+++ DATA EXCERPTS +++
/-! ### The resets -/

/-- The resets (R28, R51, R73, R74, R81, R119, R134, R144, R158, R170, R192, R196). POWER_ON gives every block its power-on values and begins
the start-up of kind POWER_ON. RESET_N_ASSERTION clears what RESET_N clears, and keeps the event queue but for its byte cursor, the frozen regions and the ATTN
mask. RESET_N_DEASSERTION begins the start-up of kind RESET_N in phase SIZE, with PFAIL and MADDR taken. The model's own: POWER_ON finds RESET_N deasserted
(log entry 30); no refresh record before the application (log entry 24); RESET_N keeps the shadow (log entry 31); the sequencer's other fields are none (log
entry 38); `array` stays, in which the page of an operation that a reset cuts short is undefined from its grant on (R50, log entry 12). -/
def Obligations.ResetsLeaveTheListedValues : Prop :=
  let free (e : Entry) : Prop := e.state = .free ∧ e.generation = 0#8 ∧ e.page = none ∧ e.origin = none ∧ e.written = 0#512 ∧
    e.valid = 0#512 ∧ e.writers = 0#8 ∧ e.idleTimer = none ∧ e.ageTimer = none ∧ e.allocTime = none ∧ e.lastWrite = none ∧ e.attempts = 0
  (∀ (pfail : Bool) (maddr : BitVec 2) (s : State), ∃ t, exec (.powerOn pfail maddr) s = .next t ∧
     t.resetAsserted = false ∧ t.array = s.array ∧
     t.control = { mode := .start, drainCause := none, reinitPending := false, pfail := pfail, reinitClaimed := false } ∧
     (∀ i : Slot, free t.entries[i]) ∧
     t.commitQueue = [] ∧ t.engine = Engine.initial ∧ t.link = Link.initial ∧ (∀ d : DttIndex, t.dtt[d] = DttEntry.initial) ∧
     t.syncRecord = .idle 0 ∧ (∀ n : RegionIndex, t.regions[n] = Region.initial) ∧ t.refresh = { records := [], scan := 0 } ∧
     t.params.windowPages = 32704 ∧ (∀ b : Fin 32, t.params.attnMask.getLsbD b.val = decide (b.val ∈ [1, 2, 3, 4, 5, 7, 8, 9, 10, 11, 13])) ∧
     t.sequencer = { Sequencer.initial with phase := .size, startKind := some .powerOn } ∧ t.command = CommandUnit.initial ∧
     t.events = EventQueue.initial ∧ t.counters = Counters.initial ∧ t.port = { Port.initial with maddr := some maddr } ∧
     t.psafe = false) ∧
  (∀ s : State, s.resetAsserted = false → ∃ t, exec .resetNAssertion s = .next t ∧
     t.resetAsserted = true ∧ t.array = s.array ∧ t.shadow = s.shadow ∧
     t.params.windowPages = 32704 ∧ t.params.attnMask = s.params.attnMask ∧
     t.events = { s.events with cursor := 0 } ∧
     t.control = { mode := .start, drainCause := none, reinitPending := false, pfail := s.control.pfail, reinitClaimed := false } ∧
     (∀ i : Slot, free t.entries[i]) ∧
     t.commitQueue = [] ∧ t.engine = Engine.initial ∧ t.link = Link.initial ∧ (∀ d : DttIndex, t.dtt[d] = DttEntry.initial) ∧
     t.syncRecord = .idle 0 ∧
     (∀ n : RegionIndex, t.regions[n] = if s.regions[n].frozen then s.regions[n] else Region.initial) ∧
     t.refresh = { records := [], scan := 0 } ∧ t.sequencer = Sequencer.initial ∧ t.command = CommandUnit.initial ∧
     t.counters = Counters.initial ∧ t.port = Port.initial ∧ t.psafe = false) ∧
  (∀ (pfail : Bool) (maddr : BitVec 2) (s : State), s.resetAsserted = true →
     exec (.resetNDeassertion pfail maddr) s = .next { s with
       resetAsserted := false
       control := { s.control with mode := .start, pfail := pfail }
       sequencer := { Sequencer.initial with phase := .size, startKind := some .resetN }
       port := { s.port with maddr := some maddr } })

/-- The state after power-on meets every law that the statements below carry from step to step. -/
def Obligations.ResetStateMeetsTheLaws : Prop :=
  State.reset.StagingLaw ∧ State.reset.ResetLaw ∧ State.reset.PageLaw ∧ State.reset.WrittenWithinValid ∧ State.reset.WholePageValid ∧
  State.reset.ProtectionPromise ∧
  State.reset.DttQuota ∧ State.reset.ArrivalLaw ∧ State.reset.EventLaw ∧ State.reset.SuspensionBudget ∧ State.reset.ArrayLaw

/-! ### WRITE requests -/

/-- A WRITE that the checks let through (R4, R5, R7, R8, R9, R10, R11, R110). With no absorbing entry it takes the lowest FREE slot: an OPEN HOST entry that holds
the write, its generation advanced and both timers started. With one it joins it: in an OPEN entry the idle timer restarts, and a written set that becomes the
whole page seals the entry; a SEALED entry keeps its place in the queue. The answer is DONE, and a READY delayed READ of the page takes the bytes that the two
have in common, and keeps the rest. -/
def Obligations.WriteIsAbsorbed : Prop :=
  let patched (s t : State) (addr : BitVec 24) (len : BitVec 7) (data : List Byte) : Prop := ∀ d : DttIndex,
    (∀ (a : Nat) (bytes : List Byte), s.dtt[d].state = .ready → s.dtt[d].kind = some .read → s.dtt[d].result = some .data →
      s.dtt[d].address = some a → s.dtt[d].data = some bytes → a / 512 = addr.toNat / 512 →
      ∃ new : List Byte, t.dtt[d] = { s.dtt[d] with data := some new } ∧ new.length = bytes.length ∧
        ∀ k < bytes.length, new[k]? =
          if addr.toNat ≤ a + k ∧ a + k < addr.toNat + len.toNat then data[a + k - addr.toNat]? else bytes[k]?) ∧
    (s.dtt[d].state ≠ .ready ∨ s.dtt[d].kind ≠ some .read ∨ s.dtt[d].result ≠ some .data ∨
        (∃ a, s.dtt[d].address = some a ∧ a / 512 ≠ addr.toNat / 512) → t.dtt[d] = s.dtt[d])
  (∀ (s : State) (req : Requester) (addr : BitVec 24) (len : BitVec 7) (data : List Byte) (i : Slot),
     s.AdmitsWrite addr len → data.length = len.toNat →
     (∀ j : Slot, s.entries[j].page = some (addr.toNat / 512) → s.entries[j].state ≠ .opened ∧ s.entries[j].state ≠ .sealed) →
     s.entries[i].state = .free → (∀ j : Slot, j < i → s.entries[j].state ≠ .free) →
     ∃ t, exec (.writeRequest req addr len data) s = .next t ∧ patched s t addr len data ∧
       t = { s.setEntry i
         { state := .opened, generation := s.entries[i].generation + 1#8, page := some (addr.toNat / 512), origin := some .host,
           buffer := writeRun s.entries[i].buffer (addr.toNat % 512) data,
           written := runSet (addr.toNat % 512) len.toNat, valid := runSet (addr.toNat % 512) len.toNat,
           writers := requesterBit req, idleTimer := some (s.params.idleSeal * 1000), ageTimer := some (s.params.maxOpen * 1000),
           allocTime := some s.now, lastWrite := some s.now, attempts := 0 } with
         dtt := t.dtt, response := some .done }) ∧
  (∀ (s : State) (req : Requester) (addr : BitVec 24) (len : BitVec 7) (data : List Byte) (i : Slot),
     s.AdmitsWrite addr len → data.length = len.toNat → s.absorbingSlot (addr.toNat / 512) = some i →
     let e : Entry := { s.entries[i] with
       buffer := writeRun s.entries[i].buffer (addr.toNat % 512) data
       written := s.entries[i].written ||| runSet (addr.toNat % 512) len.toNat
       valid := s.entries[i].valid ||| runSet (addr.toNat % 512) len.toNat
       writers := s.entries[i].writers ||| requesterBit req
       lastWrite := some s.now }
     ∃ t, exec (.writeRequest req addr len data) s = .next t ∧ patched s t addr len data ∧
       (s.entries[i].state = .sealed → t = { s.setEntry i e with dtt := t.dtt, response := some .done }) ∧
       (s.entries[i].state = .opened → e.written ≠ wholePage →
         t = { s.setEntry i { e with idleTimer := some (s.params.idleSeal * 1000) } with dtt := t.dtt, response := some .done }) ∧
       (s.entries[i].state = .opened → e.written = wholePage →
         t = { s.setEntry i { e with state := .sealed, idleTimer := none, ageTimer := none } with
           dtt := t.dtt, commitQueue := s.commitQueue ++ [i], response := some .done }))

/-- A WRITE answered DONE is what the coverage lookup gives from then on, and it changes the lookup nowhere else (R7, R8, R9, R24). -/
def Obligations.AbsorbedWriteIsCovered : Prop :=
  ∀ (s : State) (req : Requester) (addr : BitVec 24) (len : BitVec 7) (data : List Byte),
    s.AdmitsWrite addr len → data.length = len.toNat →
    (s.absorbingSlot (addr.toNat / 512)).isSome ∨ s.freeSlot.isSome →
    ∃ t, exec (.writeRequest req addr len data) s = .next t ∧ t.response = some .done ∧
      ∀ page o : Nat, t.coveredByte page o =
        if page = addr.toNat / 512 ∧ addr.toNat % 512 ≤ o ∧ o < addr.toNat % 512 + len.toNat then data[o - addr.toNat % 512]?
        else s.coveredByte page o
+++
_EXERCISE DETAILS_
Search the entries for the string "takes" and return each line where it turns up.

_SOLUTION TO THE EXERCISE_
/-- A WRITE that the checks let through (R4, R5, R7, R8, R9, R10, R11, R110). With no absorbing entry it takes the lowest FREE slot: an OPEN HOST entry that holds
whole page seals the entry; a SEALED entry keeps its place in the queue. The answer is DONE, and a READY delayed READ of the page takes the bytes that the two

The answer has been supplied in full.